■ ACTION ITEM ■
Look through the material below. Return exactly the lines from the one with "simp only [polyAddBody, bind_eq_ok, pure_eq_ok, Except.ok.injEq]" through the one with "exact ⟨_, _, (generator_length ..).le, rfl⟩", both included.

■ SUPPLIED MATERIAL ■
-- ==== Sys2Proof/Machine/State.lean ====
section
/-! DEFINITION. The engine's state as plain data (10_state), the reasons a step stops (00_scope R16), and reset
(70_reset_and_hazards R280). -/

namespace Sys2Proof.Machine

/-- The twelve status codes of R250 (60_exceptions), the values of STATUS.CODE.  Codes 0x0C to 0xFF are
never produced, so no constructor stands for them. -/
inductive StatusCode where
  | ok
  | configurationError
  | divisionByZero
  | inputTooLong
  | tooManyErasures
  | tooManyErrors
  | errorLocationFailure
  | correctionVerificationFailure
  | notConfigured
  | operandRange
  | invalidSymbol
  | illegalCommand
  deriving DecidableEq, Repr

/-- The model faults of R16 (00_scope).  Each errs toward unprovable: safe. -/
inductive Fault where
  /-- Raised by an engine read of buffer entry `i` of `b` that nothing has written since reset
  (R16, R40, U1).  Safe: the hardware reads arbitrary RAM and goes on, the model stops. -/
  | unwrittenRead (b : Buf) (i : Nat)
  /-- Raised by a host access at offset `addr` that breaks the bus rules (R16, R63, U4).  Safe: the bus
  reports an error and the engine's state does not change, the model stops. -/
  | hostBusError (addr : Nat)
  deriving DecidableEq, Repr

/-- Reasons an instruction has no meaning. -/
inductive Refusal where
  /-- Raised by exec's arm of an instruction that has no meaning yet.  Safe: the model stops.  No arm
  raises it now. -/
  | notModelled (mnemonic : String)
  deriving DecidableEq, Repr

/-- The latched configuration `cfg` (R30): naturals, since CONFIGURE computes them on unbounded
naturals (R112).  Every field is 0 while CONFIGURED = 0. -/
structure Cfg where
  n    : Nat
  k    : Nat
  q    : Nat
  m    : Nat
  nsym : Nat
  prim : Nat
  deriving DecidableEq, Repr

/-- The configuration while CONFIGURED = 0 (R30). -/
def Cfg.zero : Cfg := { n := 0, k := 0, q := 0, m := 0, nsym := 0, prim := 0 }

/-- Buffer memory: the bytes written since reset, by byte offset from `GFRS_BASE` (R36, R60), addresses
strictly rising.  An unlisted byte belongs to an unwritten entry (R40) and has no value (log 7). -/
abbrev Memory := List Host.Cell

/-- What one host read returned, and what the host does with it (R97, R98, R288). -/
structure HostRead where
  addr  : Nat
  value : Word
  use   : ReadUse
  deriving DecidableEq, Repr

/-- The engine and its surroundings.  The comment of a field names its register or rule; the last five
fields are the RST input and the model's own record of the host (log 4, 5, 6, 9, 14). -/
structure State where
  /-- PRIM_TABLE, GFRS_BASE, GFRS_IRQ_LINE (R8, R60, R260): no step changes them. -/
  params     : Params
  /-- STATUS.BUSY and the sequencer state (R20, R23). -/
  busy       : Bool
  /-- STATUS.DONE (R23). -/
  done       : Bool
  /-- STATUS.CONFIGURED, the valid bit of `cfg` (R23, R30). -/
  configured : Bool
  /-- STATUS.OVR (R23). -/
  ovr        : Bool
  /-- STATUS.CODE (R23, R250). -/
  code       : StatusCode
  /-- CTRL.IE (R22). -/
  ie         : Bool
  /-- PENDING, the latched command word (R42). -/
  pending    : Word
  /-- CFG_N, CFG_K (R26). -/
  cfgN       : Word
  cfgK       : Word
  /-- The latched configuration (R30), read through ACT_N to PRIM (R27). -/
  cfg        : Cfg
  /-- EXP (R31). -/
  exp        : List Nat
  /-- LOG (R32). -/
  log        : List Nat
  /-- OPA, OPB (R28). -/
  opA        : Word
  opB        : Word
  /-- RESULT (R29). -/
  result     : Word
  /-- The length and count registers (R33). -/
  lenIn      : Word
  lenOut     : Word
  lenWork    : Word
  lenSyn     : Word
  lenFsyn    : Word
  lenLoc     : Word
  numEra     : Word
  numErrpos  : Word
  lenGen     : Word
  lenA       : Word
  lenB       : Word
  lenR       : Word
  /-- The buffers (R36 to R40). -/
  mem        : Memory
  /-- The level of the RST input (R281). -/
  rst        : Bool
  /-- What the host and the platform still have to do, next first (R97). -/
  host       : List HostOp
  /-- What the host's reads returned, newest first. -/
  reads      : List HostRead
  /-- Host moves that still precede the engine's step (R290). -/
  wait       : Nat
  /-- The counter the free values are applied to. -/
  free       : Nat
  deriving DecidableEq, Repr

/-- The state after reset (R280).  PENDING, EXP and LOG, which the spec gives no value, are 0 and empty
(log 1, 2); every buffer entry is unwritten; RST is released (R281). -/
def State.reset : State where
  params := Params.default
  busy := false
  done := false
  configured := false
  ovr := false
  code := .ok
  ie := false
  pending := 0
  cfgN := 0
  cfgK := 0
  cfg := Cfg.zero
  exp := []
  log := []
  opA := 0
  opB := 0
  result := 0
  lenIn := 0
  lenOut := 0
  lenWork := 0
  lenSyn := 0
  lenFsyn := 0
  lenLoc := 0
  numEra := 0
  numErrpos := 0
  lenGen := 0
  lenA := 0
  lenB := 0
  lenR := 0
  mem := []
  rst := false
  host := []
  reads := []
  wait := 0
  free := 0

/-- The result of a command step. -/
abbrev Result := Host.Outcome State Fault Refusal

end Sys2Proof.Machine
end

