/-- Each buffer begins where the one before it ends, so that they cover 0x40000 to 0x37FFFF (R36, R60). -/
theorem Buf.exists_covers {a : Nat} (hlo : 0x040000 ≤ a) (hhi : a < 0x380000) :
    ∃ b : Buf, b.base ≤ a ∧ a < b.base + 4 * b.depth := by
  by_contra! next
  have hend : 0x380000 ≤ a :=
    next .pr <| next .pb <| next .pa <| next .gen <| next .errpos <| next .era <| next .loc <| next .fsyn <|
      next .syn <| next .work <| next .out <| next .inp hlo
  omega

/-- A legal access is of four bytes at a multiple of 4, in the registers or in the buffers (R63). -/
theorem isSome_locate_iff (a size : Nat) :
    (locate a size).isSome = true ↔
      size = 4 ∧ a % 4 = 0 ∧ (a < 0x00006C ∨ 0x040000 ≤ a ∧ a < 0x380000) := by
  constructor
  · intro h
    obtain ⟨tg, hl⟩ := Option.isSome_iff_exists.1 h
    obtain ⟨rfl, ⟨r, -, rfl⟩ | ⟨b, i, -, hi, rfl⟩⟩ := locate_eq_some hl
    · have hr : r.offset % 4 = 0 ∧ r.offset < 0x6C := by cases r <;> decide
      omega
    · have hb : b.base % 4 = 0 ∧ 0x040000 ≤ b.base ∧ b.base + 4 * b.depth ≤ 0x380000 := by cases b <;> decide
      omega
  · rintro ⟨rfl, h4, ha | ⟨hlo, hhi⟩⟩
    · rw [locate, if_neg (by omega), if_pos (by omega), Option.isSome_map]
      exact isSome_atOffset? h4 ha
    · obtain ⟨b, hb1, hb2⟩ := Buf.exists_covers hlo hhi
      have hb4 := Buf.base_mod_four b
      rw [show a = b.base + 4 * ((a - b.base) / 4) by omega, locate_entry b (by omega)]
      rfl

theorem locate_eq_reg {a size : Nat} {r : Reg} (h : locate a size = some (.reg r)) : a = r.offset := by
  obtain ⟨-, ⟨r', e, ha⟩ | ⟨b, i, e, -⟩⟩ := locate_eq_some h
  · cases e; exact ha
  · cases e

theorem locate_eq_entry {a size : Nat} {b : Buf} {i : Nat} (h : locate a size = some (.entry b i)) :
    i < b.depth ∧ a = b.base + 4 * i := by
  obtain ⟨-, ⟨r, e, -⟩ | ⟨b', i', e, hi, ha⟩⟩ := locate_eq_some h
  · cases e
  · cases e; exact ⟨hi, ha⟩

theorem busRead_of_locate {a size : Nat} {tg : Target} (h : locate a size = some tg) (s : State) :
    busRead s a size = .ok (s.readTarget tg) := by rw [busRead, h]

theorem busWrite_of_locate {a size : Nat} {tg : Target} (h : locate a size = some tg) (s : State) (v : Word) :
    busWrite s a size v = .ok (s.writeTarget tg v) := by rw [busWrite, h]

theorem busRead_of_locate_none {a size : Nat} (h : locate a size = none) (s : State) :
    busRead s a size = .error (.hostBusError a) := by rw [busRead, h]

theorem busWrite_of_locate_none {a size : Nat} (h : locate a size = none) (s : State) (v : Word) :
    busWrite s a size v = .error (.hostBusError a) := by rw [busWrite, h]

/-! ### Accesses while BUSY, and of an unwritten entry (20_memory R66, 10_state R40) -/

/-- DONE is 0 while BUSY (R23, R66). -/
theorem State.done_of_busy {s : State} (hs : s.statusInv = true) (hb : s.busy = true) : s.done = false := by
  simp only [State.statusInv, hb, Bool.not_true, Bool.false_or, Bool.and_eq_true, Bool.not_eq_true'] at hs
  exact hs.1.1

/-- ID reads as its value, BUSY or not (R66). -/
theorem busRead_id {s : State} (hr : s.rst = false) : busRead s Reg.id.offset 4 = .ok (0x52530007, s) := by
  simp [busRead, locate_reg, State.readTarget, hr, State.readReg]

/-- A draw that no mask cuts is the whole free word. -/
theorem State.draw_allOnes (s : State) :
    s.draw (BitVec.allOnes 32) = (Config.freeWord s.free, { s with free := s.free + 1 }) := by
  rw [State.draw, BitVec.and_allOnes]

/-- A read while BUSY of anything but ID and STATUS is a draw (R66). -/
theorem readTarget_of_busy {s : State} (hr : s.rst = false) (hb : s.busy = true) {tg : Target}
    (hid : tg ≠ .reg .id) (hst : tg ≠ .reg .status) :
    s.readTarget tg = s.draw (BitVec.allOnes 32) := by
  simp [State.readTarget, hr, hb, hid, hst]

/-- A read while IDLE of an unwritten entry is a draw with the entry's reserved bits 0 (R40, U2). -/
theorem busRead_unwritten {s : State} (hr : s.rst = false) (hb : s.busy = false) {b : Buf} {i : Nat}
    (hi : i < b.depth) (hw : s.mem.entry? b i = none) :
    busRead s (b.base + 4 * i) 4 = .ok (s.draw b.mask) := by
  simp [busRead, locate_entry b hi, State.readTarget, hr, hb, hw]

/-- A read while IDLE of a register or of a written entry advances no counter, whatever it returns (R65). -/
theorem busRead_idle_state {s t : State} {a : Nat} {v : Word} (hr : s.rst = false) (hb : s.busy = false)
    (ha : (∃ r, locate a 4 = some (.reg r)) ∨
      ∃ b i, locate a 4 = some (.entry b i) ∧ (s.mem.entry? b i).isSome = true)
    (h : busRead s a 4 = .ok (v, t)) : t = s := by
  rcases ha with ⟨r, hl⟩ | ⟨b, i, hl, hw⟩
  · rw [locate_eq_reg hl, busRead_reg hr hb r] at h
    cases h; rfl
  · obtain ⟨hi, rfl⟩ := locate_eq_entry hl
    obtain ⟨w, hw⟩ := Option.isSome_iff_exists.1 hw
    rw [busRead_written hr hb hi hw] at h
    cases h; rfl

end Sys2Proof.Machine
end

section
/-! PROOFS. The statements of 20_memory. -/

namespace Sys2Proof.Machine

/-- Settles O49: a legal address other than those of ID and STATUS is at neither register, and BUSY decides the
rest. -/
theorem busyAccess : Obligations.BusyAccess := by
  intro s hr hb
  have not_at {a : Nat} {tg : Target} (hl : locate a 4 = some tg) {r : Reg} (ha : a ≠ r.offset) : tg ≠ .reg r := by
    rintro rfl
    exact ha (locate_eq_reg hl)
  refine ⟨fun a v hl ha => ?_, fun v hst => ?_, busRead_id hr, busRead_status hr, fun a hl hid hst => ?_⟩
  · obtain ⟨tg, hl⟩ := Option.isSome_iff_exists.1 hl
    rw [busWrite_of_locate hl, writeTarget_of_busy hr hb (not_at hl (r := .status) ha) v, State.dropWrite]
  · have hd := State.done_of_busy hst hb
    refine ⟨hd, (busWrite_status hr v).trans ?_⟩
    rw [s.writeStatus_eq v, hd, Bool.false_and, ← hd]
  · obtain ⟨tg, hl⟩ := Option.isSome_iff_exists.1 hl
    rw [busRead_of_locate hl, readTarget_of_busy hr hb (not_at hl (r := .id) hid) (not_at hl (r := .status) hst),
      State.draw_allOnes]

/-- Settles O50: the bus rules name exactly the accesses at which `locate` finds nothing. -/
theorem busErrorsExactly : Obligations.BusErrorsExactly := by
  intro s a size v
  have hlegal := isSome_locate_iff a size
  constructor
  · intro hbad
    have hl : locate a size = none := by
      rw [← Option.not_isSome_iff_eq_none, hlegal]
      omega
    exact ⟨busRead_of_locate_none hl s, busWrite_of_locate_none hl s v⟩
  · intro hsize h4 ha
    obtain ⟨tg, hl⟩ := Option.isSome_iff_exists.1 (hlegal.2 ⟨hsize, h4, ha⟩)
    exact ⟨⟨_, busRead_of_locate hl s⟩, _, busWrite_of_locate hl s v⟩

/-- Settles O51: a read advances the free-value counter or nothing, and while IDLE only an unwritten entry makes it
advance. -/
theorem readsHaveNoSideEffects : Obligations.ReadsHaveNoSideEffects := by
  refine ⟨fun s t a v h => ⟨?_, fun hr hb ha => ?_⟩, fun s b i w hr hb hi hw => busRead_written hr hb hi hw,
    fun s b i hr hb hi hw => ?_⟩
  · rcases busRead_state h with rfl | rfl <;> rfl
  · obtain rfl : t = s := busRead_idle_state hr hb ha h
    exact ⟨rfl, h⟩
  · rw [busRead_unwritten hr hb hi hw, State.draw, Buf.mask_eq]

end Sys2Proof.Machine
end

section
/-! SUPPORT. The decoder both ways and when a word is illegal (30_encoding R90 to R94), the engine's turn on an illegal
word and while not configured (R93, R95), and what a command's pseudocode leaves when it ends well (R91). -/

namespace Sys2Proof.Machine

/-! ### The decoder (30_encoding R92 to R94) -/

/-- The twenty commands in the opcode map's order (R92). -/
def Instr.all : List Instr :=
  [.nop, .configure, .gfMul, .gfDiv, .gfExp, .gfLog, .polyScale, .polyAdd, .polyMul, .polyEval, .genPoly, .encode,
    .load, .syndrome, .forneySyn, .bm, .chien, .correct, .verify, .decode]

theorem Instr.mem_all (i : Instr) : i ∈ Instr.all := by cases i <;> decide

theorem decodeWord_encode (i : Instr) : decodeWord (encode i) = .ok i := by cases i <;> rfl

/-- The decoder is the inverse of the encoder (R94). -/
theorem decodeWord_eq_ok_iff (w : Word) (i : Instr) : decodeWord w = .ok i ↔ w = encode i :=
  ⟨decodeWord_eq_ok, fun h => h ▸ decodeWord_encode i⟩

theorem exists_decodeWord_iff (w : Word) : (∃ i, decodeWord w = .ok i) ↔ w ∈ Instr.all.map encode := by
  simp only [decodeWord_eq_ok_iff, List.mem_map, Instr.mem_all, true_and, @eq_comm _ w]

/-- A word is legal when RSVD is 0 and OPCODE in the map (R93). -/
theorem decodeWord_of_fields {w : Word} {i : Instr} (hr : rsvdField w = 0)
    (ho : Instr.ofOpcode? (opcodeField w) = some i) : decodeWord w = .ok i := by
  rw [decodeWord, if_neg (not_not.2 hr), ho]

theorem decodeWord_ne_ok_of_fields {w : Word} (h : rsvdField w ≠ 0 ∨ Instr.ofOpcode? (opcodeField w) = none)
    (i : Instr) : decodeWord w ≠ .ok i := by
  unfold decodeWord
  rcases h with hr | ho
  · rw [if_pos hr]; exact nofun
  · rw [ho]; split <;> exact nofun

/-! ### The engine's turn (30_encoding R93, R95) -/

section
variable {s : State} (hr : s.rst = false) (hb : s.busy = true) (hw : s.wait = 0 ∨ s.host = [])
include hr hb hw

theorem step_of_legal {i : Instr} (h : decodeWord s.pending = .ok i) : step s = exec i s := by
  rw [step_of_engineTurn (s.engineTurn_eq_true_iff.2 ⟨hr, hb, hw⟩), runPending_of_decode h]

theorem step_of_illegal (h : ∀ i, decodeWord s.pending ≠ .ok i) : step s = .next (s.finish .illegalCommand) := by
  rw [step_of_engineTurn (s.engineTurn_eq_true_iff.2 ⟨hr, hb, hw⟩)]
  cases hd : decodeWord s.pending with
  | ok i => exact absurd hd (h i)
  | error e => exact runPending_of_illegal hd

end

theorem execDecode_of_unconfigured {s : State} (h : s.configured = false) :
    execDecode s = .next (s.finish .notConfigured) :=
  runStage_of_fail (by rw [needConfigured, failIf_pos h]; rfl) _

/-- Every command but NOP and CONFIGURE begins with the NOT_CONFIGURED check (R93). -/
theorem exec_of_unconfigured {i : Instr} {s : State} (hn : i ≠ .nop) (hc : i ≠ .configure) (h : s.configured = false) :
    exec i s = .next (s.finish .notConfigured) := by
  cases i with
  | nop => exact absurd rfl hn
  | configure => exact absurd rfl hc
  | decode => exact execDecode_of_unconfigured h
  | _ => exact configuredCommand_of_unconfigured h _

/-! ### Frames -/

/-- A store to entries below `L` of a buffer changes no byte outside them. -/
theorem Memory.read?_store_outside (m : Memory) {b : Buf} {vs : List Nat} {L a : Nat} (hl : vs.length ≤ L)
    (ha : ¬InEntries b L a) : (m.store b vs).read? a = m.read? a :=
  Memory.read?_store_other m b vs (by unfold InEntries at ha; omega)

/-! ### The scalar commands (40_field_engine R116 to R119, 41_polynomial R147) -/

/-- Pseudocode that writes RESULT only. -/
abbrev WritesResult (body : State → Except Stop State) : Prop :=
  ∀ s, Yields s.mem (fun u => ∃ v, u = { s with result := v }) (body s)

theorem writesResult_gfMulBody : WritesResult gfMulBody := fun s =>
  (onlyReads_scalarSym s _).bind fun _ => (onlyReads_scalarSym s _).bind fun _ => .ok ⟨_, rfl⟩

theorem writesResult_gfDivBody : WritesResult gfDivBody := fun s =>
  (onlyReads_scalarSym s _).bind fun _ => (onlyReads_scalarSym s _).bind fun _ =>
  (onlyReads_gfDiv ..).bind fun _ => .ok ⟨_, rfl⟩

theorem writesResult_gfExpBody : WritesResult gfExpBody := fun _ => onlyReads_failIf.bind fun _ => .ok ⟨_, rfl⟩

theorem writesResult_gfLogBody : WritesResult gfLogBody := fun _ =>
  onlyReads_failIf.bind fun _ => onlyReads_failIf.bind fun _ => .ok ⟨_, rfl⟩

theorem writesResult_polyEvalBody : WritesResult polyEvalBody := fun s =>
  (onlyReads_readLen _).bind fun _ => (onlyReads_readSyms s ..).bind fun _ =>
  (onlyReads_scalarSym s _).bind fun _ => .ok ⟨_, rfl⟩

theorem WritesResult.frame {body : State → Except Stop State} (hbody : WritesResult body) {s t : State}
    (h : configuredCommand s body = .next t) :
    t = { s with result := t.result, code := t.code, busy := false, done := true } ∧
    ∀ a, t.mem.read? a = s.mem.read? a := by
  rcases configuredCommand_cases h with ⟨-, u, hu, rfl⟩ | ⟨c, rfl⟩
  · obtain ⟨v, rfl⟩ := (hbody s).eq_ok hu
    exact ⟨rfl, fun _ => rfl⟩
  · exact ⟨rfl, fun _ => rfl⟩

/-! ### The polynomial commands (41_polynomial R144 to R146, R149) -/

theorem readLen_eq_ok {r : Word} {L : Nat} (h : readLen r = .ok L) : L = r.toNat := by
  simp only [readLen, bind_eq_ok, pure_eq_ok, Except.ok.injEq] at h
  obtain ⟨-, -, rfl⟩ := h
  rfl

/-- A body that writes `L` entries of PR at most, and LEN_R. -/
def WritesProduct (s : State) (L : Nat) (u : State) : Prop :=
  ∃ p r, p.length ≤ L ∧ u = { s with mem := s.mem.store .pr p, lenR := r }

theorem polyScaleBody_eq_ok {s u : State} (h : polyScaleBody s = .ok u) : WritesProduct s s.lenA.toNat u := by
  simp only [polyScaleBody, bind_eq_ok, pure_eq_ok, Except.ok.injEq] at h
  obtain ⟨L, hL, p, hp, x, -, rfl⟩ := h
  refine ⟨_, _, ?_, rfl⟩
  rw [polyScale_length, readRange_length hp, readLen_eq_ok hL]

theorem polyAddBody_eq_ok {s u : State} (h : polyAddBody s = .ok u) :
    WritesProduct s (max s.lenA.toNat s.lenB.toNat) u := by
  simp only [polyAddBody, bind_eq_ok, pure_eq_ok, Except.ok.injEq] at h
  obtain ⟨la, ha, lb, hb, p, hp, r, hr, rfl⟩ := h
  refine ⟨_, _, ?_, rfl⟩
  rw [polyAdd_length, readRange_length hp, readRange_length hr, readLen_eq_ok ha, readLen_eq_ok hb]

theorem polyMulBody_eq_ok {s u : State} (h : polyMulBody s = .ok u) :
    WritesProduct s (s.lenA.toNat + s.lenB.toNat - 1) u := by
  simp only [polyMulBody, bind_eq_ok, pure_eq_ok, Except.ok.injEq] at h
  obtain ⟨la, ha, lb, hb, p, hp, r, hr, rfl⟩ := h
  refine ⟨_, _, ?_, rfl⟩
  rw [polyMul_length, readRange_length hp, readRange_length hr, readLen_eq_ok ha, readLen_eq_ok hb]

theorem product_frame {body : State → Except Stop State} {s t : State} {L : Nat}
    (hbody : ∀ {u}, body s = .ok u → WritesProduct s L u) (h : configuredCommand s body = .next t) :
    t = { s with mem := t.mem, lenR := t.lenR, code := t.code, busy := false, done := true } ∧
    ∀ a, ¬InEntries .pr L a → t.mem.read? a = s.mem.read? a := by
  rcases configuredCommand_cases h with ⟨-, u, hu, rfl⟩ | ⟨c, rfl⟩
  · obtain ⟨p, r, hp, rfl⟩ := hbody hu
    exact ⟨rfl, fun _ ha => s.mem.read?_store_outside hp ha⟩
  · exact ⟨rfl, fun _ _ => rfl⟩

/-! ### The encoder's commands (42_encoder R161, R163) -/

theorem genPolyBody_eq_ok {s u : State} (h : genPolyBody s = .ok u) :
    ∃ g r, g.length ≤ s.cfg.nsym + 1 ∧ u = { s with mem := s.mem.store .gen g, lenGen := r } := by
  cases h
  exact ⟨_, _, (generator_length ..).le, rfl⟩

theorem encodeBody_eq_ok {s u : State} (h : encodeBody s = .ok u) :
    ∃ g c r r', g.length ≤ s.cfg.nsym + 1 ∧ c.length ≤ s.lenIn.toNat + s.cfg.nsym ∧
      u = { s with mem := (s.mem.store .gen g).store .out c, lenGen := r, lenOut := r' } := by
  simp only [encodeBody, bind_eq_ok, pure_eq_ok, Except.ok.injEq] at h
  obtain ⟨-, -, msg, hm, rfl⟩ := h
  refine ⟨_, _, _, _, (generator_length ..).le, ?_, rfl⟩
  have := encodeBlock_length_le s.field s.cfg.nsym msg
  rwa [readRange_length hm] at this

■ SOLUTION TO THE PROBLEM ■
  simp only [polyAddBody, bind_eq_ok, pure_eq_ok, Except.ok.injEq] at h
  obtain ⟨la, ha, lb, hb, p, hp, r, hr, rfl⟩ := h
  refine ⟨_, _, ?_, rfl⟩
  rw [polyAdd_length, readRange_length hp, readRange_length hr, readLen_eq_ok ha, readLen_eq_ok hb]

theorem polyMulBody_eq_ok {s u : State} (h : polyMulBody s = .ok u) :
    WritesProduct s (s.lenA.toNat + s.lenB.toNat - 1) u := by
  simp only [polyMulBody, bind_eq_ok, pure_eq_ok, Except.ok.injEq] at h
  obtain ⟨la, ha, lb, hb, p, hp, r, hr, rfl⟩ := h
  refine ⟨_, _, ?_, rfl⟩
  rw [polyMul_length, readRange_length hp, readRange_length hr, readLen_eq_ok ha, readLen_eq_ok hb]

theorem product_frame {body : State → Except Stop State} {s t : State} {L : Nat}
    (hbody : ∀ {u}, body s = .ok u → WritesProduct s L u) (h : configuredCommand s body = .next t) :
    t = { s with mem := t.mem, lenR := t.lenR, code := t.code, busy := false, done := true } ∧
    ∀ a, ¬InEntries .pr L a → t.mem.read? a = s.mem.read? a := by
  rcases configuredCommand_cases h with ⟨-, u, hu, rfl⟩ | ⟨c, rfl⟩
  · obtain ⟨p, r, hp, rfl⟩ := hbody hu
    exact ⟨rfl, fun _ ha => s.mem.read?_store_outside hp ha⟩
  · exact ⟨rfl, fun _ _ => rfl⟩

/-! ### The encoder's commands (42_encoder R161, R163) -/

theorem genPolyBody_eq_ok {s u : State} (h : genPolyBody s = .ok u) :
    ∃ g r, g.length ≤ s.cfg.nsym + 1 ∧ u = { s with mem := s.mem.store .gen g, lenGen := r } := by
  cases h
  exact ⟨_, _, (generator_length ..).le, rfl⟩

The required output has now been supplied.